Found on Facebook Marketplace (not my ad, no association with seller). This appears to be a 40's era Monarch lathe, probably a CK, 14" x 30" actual size. I have one and it is a pretty nice machine to use if it is in reasonable shape. Seller claims "good condition"?? If so, $1500 is a great price.


----------



## MrWhoopee (Apr 12, 2021)

Wow!


----------



## markba633csi (Apr 12, 2021)

Wow is right, almost half of it is headstock + chuck


----------



## benmychree (Apr 12, 2021)

The CK that I had did not have the hinged speed change levers, but the rest of it looks just the same.


----------



## rabler (Apr 12, 2021)

benmychree said:


> The CK that I had did not have the hinged speed change levers, but the rest of it looks just the same.

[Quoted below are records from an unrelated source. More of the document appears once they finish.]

@[simp] theorem setEngine_lines (s : State) (g : Engine) : (s.setEngine g).lines = s.lines := (rfl)
@[simp] theorem setEngine_classifier (s : State) (g : Engine) : (s.setEngine g).classifier = s.classifier := (rfl)
@[simp] theorem setEngine_queue (s : State) (g : Engine) : (s.setEngine g).queue = s.queue := (rfl)
@[simp] theorem setEngine_engine (s : State) (g : Engine) : (s.setEngine g).engine = g := (rfl)
@[simp] theorem setEngine_nextPos (s : State) (g : Engine) : (s.setEngine g).nextPos = s.nextPos := (rfl)
@[simp] theorem setEngine_journal (s : State) (g : Engine) : (s.setEngine g).journal = s.journal := (rfl)
@[simp] theorem setEngine_drain (s : State) (g : Engine) : (s.setEngine g).drain = s.drain := (rfl)
@[simp] theorem setEngine_port (s : State) (g : Engine) : (s.setEngine g).port = s.port := (rfl)
@[simp] theorem setEngine_startup (s : State) (g : Engine) : (s.setEngine g).startup = s.startup := (rfl)
@[simp] theorem setEngine_supply (s : State) (g : Engine) : (s.setEngine g).supply = s.supply := (rfl)
@[simp] theorem setEngine_faults (s : State) (g : Engine) : (s.setEngine g).faults = s.faults := (rfl)
@[simp] theorem setEngine_mgmt (s : State) (g : Engine) : (s.setEngine g).mgmt = s.mgmt := (rfl)
@[simp] theorem setEngine_memory (s : State) (g : Engine) : (s.setEngine g).memory = s.memory := (rfl)
@[simp] theorem setEngine_frameLines (s : State) (g : Engine) : (s.setEngine g).frameLines = s.frameLines := (rfl)
@[simp] theorem setEngine_pending (s : State) (g : Engine) : (s.setEngine g).pending = s.pending := (rfl)

@[simp] theorem setJournal_lines (s : State) (j : Journal) : (s.setJournal j).lines = s.lines := (rfl)
@[simp] theorem setJournal_classifier (s : State) (j : Journal) : (s.setJournal j).classifier = s.classifier := (rfl)
@[simp] theorem setJournal_queue (s : State) (j : Journal) : (s.setJournal j).queue = s.queue := (rfl)
@[simp] theorem setJournal_engine (s : State) (j : Journal) : (s.setJournal j).engine = s.engine := (rfl)
@[simp] theorem setJournal_nextPos (s : State) (j : Journal) : (s.setJournal j).nextPos = s.nextPos := (rfl)
@[simp] theorem setJournal_journal (s : State) (j : Journal) : (s.setJournal j).journal = j := (rfl)
@[simp] theorem setJournal_drain (s : State) (j : Journal) : (s.setJournal j).drain = s.drain := (rfl)
@[simp] theorem setJournal_port (s : State) (j : Journal) : (s.setJournal j).port = s.port := (rfl)
@[simp] theorem setJournal_startup (s : State) (j : Journal) : (s.setJournal j).startup = s.startup := (rfl)
@[simp] theorem setJournal_supply (s : State) (j : Journal) : (s.setJournal j).supply = s.supply := (rfl)
@[simp] theorem setJournal_faults (s : State) (j : Journal) : (s.setJournal j).faults = s.faults := (rfl)
@[simp] theorem setJournal_mgmt (s : State) (j : Journal) : (s.setJournal j).mgmt = s.mgmt := (rfl)
@[simp] theorem setJournal_memory (s : State) (j : Journal) : (s.setJournal j).memory = s.memory := (rfl)
@[simp] theorem setJournal_frameLines (s : State) (j : Journal) : (s.setJournal j).frameLines = s.frameLines := (rfl)
@[simp] theorem setJournal_pending (s : State) (j : Journal) : (s.setJournal j).pending = s.pending := (rfl)

@[simp] theorem setDrain_lines (s : State) (d : Option Drain) : (s.setDrain d).lines = s.lines := (rfl)
@[simp] theorem setDrain_classifier (s : State) (d : Option Drain) : (s.setDrain d).classifier = s.classifier := (rfl)
@[simp] theorem setDrain_queue (s : State) (d : Option Drain) : (s.setDrain d).queue = s.queue := (rfl)
@[simp] theorem setDrain_engine (s : State) (d : Option Drain) : (s.setDrain d).engine = s.engine := (rfl)
@[simp] theorem setDrain_nextPos (s : State) (d : Option Drain) : (s.setDrain d).nextPos = s.nextPos := (rfl)
@[simp] theorem setDrain_journal (s : State) (d : Option Drain) : (s.setDrain d).journal = s.journal := (rfl)
@[simp] theorem setDrain_drain (s : State) (d : Option Drain) : (s.setDrain d).drain = d := (rfl)
@[simp] theorem setDrain_port (s : State) (d : Option Drain) : (s.setDrain d).port = s.port := (rfl)
@[simp] theorem setDrain_startup (s : State) (d : Option Drain) : (s.setDrain d).startup = s.startup := (rfl)
@[simp] theorem setDrain_supply (s : State) (d : Option Drain) : (s.setDrain d).supply = s.supply := (rfl)
@[simp] theorem setDrain_faults (s : State) (d : Option Drain) : (s.setDrain d).faults = s.faults := (rfl)
@[simp] theorem setDrain_mgmt (s : State) (d : Option Drain) : (s.setDrain d).mgmt = s.mgmt := (rfl)
@[simp] theorem setDrain_memory (s : State) (d : Option Drain) : (s.setDrain d).memory = s.memory := (rfl)
@[simp] theorem setDrain_frameLines (s : State) (d : Option Drain) : (s.setDrain d).frameLines = s.frameLines := (rfl)
@[simp] theorem setDrain_pending (s : State) (d : Option Drain) : (s.setDrain d).pending = s.pending := (rfl)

My 1944 has the exact same levers.  What year was yours?
These things weigh about 3500lbs plus motor weight.  Typically 3ph 3HP but 5HP was an option.  Fairly low spindle speed range, I doubled mine with a 4 pole motor and VFD replacing the 6 pole motor.


----------



## benmychree (Apr 12, 2021)

rabler said:


> My 1944 has the exact same levers.  What year was yours?
> These things weigh about 3500lbs plus motor weight.  Typically 3ph 3HP but 5HP was an option.  Fairly low spindle speed range, I doubled mine with a 4 pole motor and VFD replacing the 6 pole motor.


I think that mine was 1943; it seems to me that I saw a build sheet for mine that indicated that there were multiple mix and match options for the machine as to headstocks, carriages tailstocks, taper attachments and other accessories.


----------



## Aurora Motor and Machine (Aug 17, 2021)

Mine is a 1947, CK 12".  Ours is leaking oil out of the bottom of the front spindle. Do you know if there is a seal or bearing there? If so, do you have any knowledge on repairing/replacing it?

Bud


----------



## MrWhoopee (Aug 17, 2021)

Aurora Motor and Machine said:


> Mine is a 1947, CK 12".  Ours is leaking oil out of the bottom of the front spindle. Do you know if there is a seal or bearing there? If so, do you have any knowledge on repairing/replacing it?
> 
> Bud


Probably best to post this to the Monarch sub-forum. It will get more eyes there.








						MONARCH MACHINE TOOL CO.
					

Discuss any issues dealing with Tormach, Monarch, and Standard-Modern machines in this forum.




					www.hobby-machinist.com


----------



## Aurora Motor and Machine (Aug 17, 2021)

Thanks!!


----------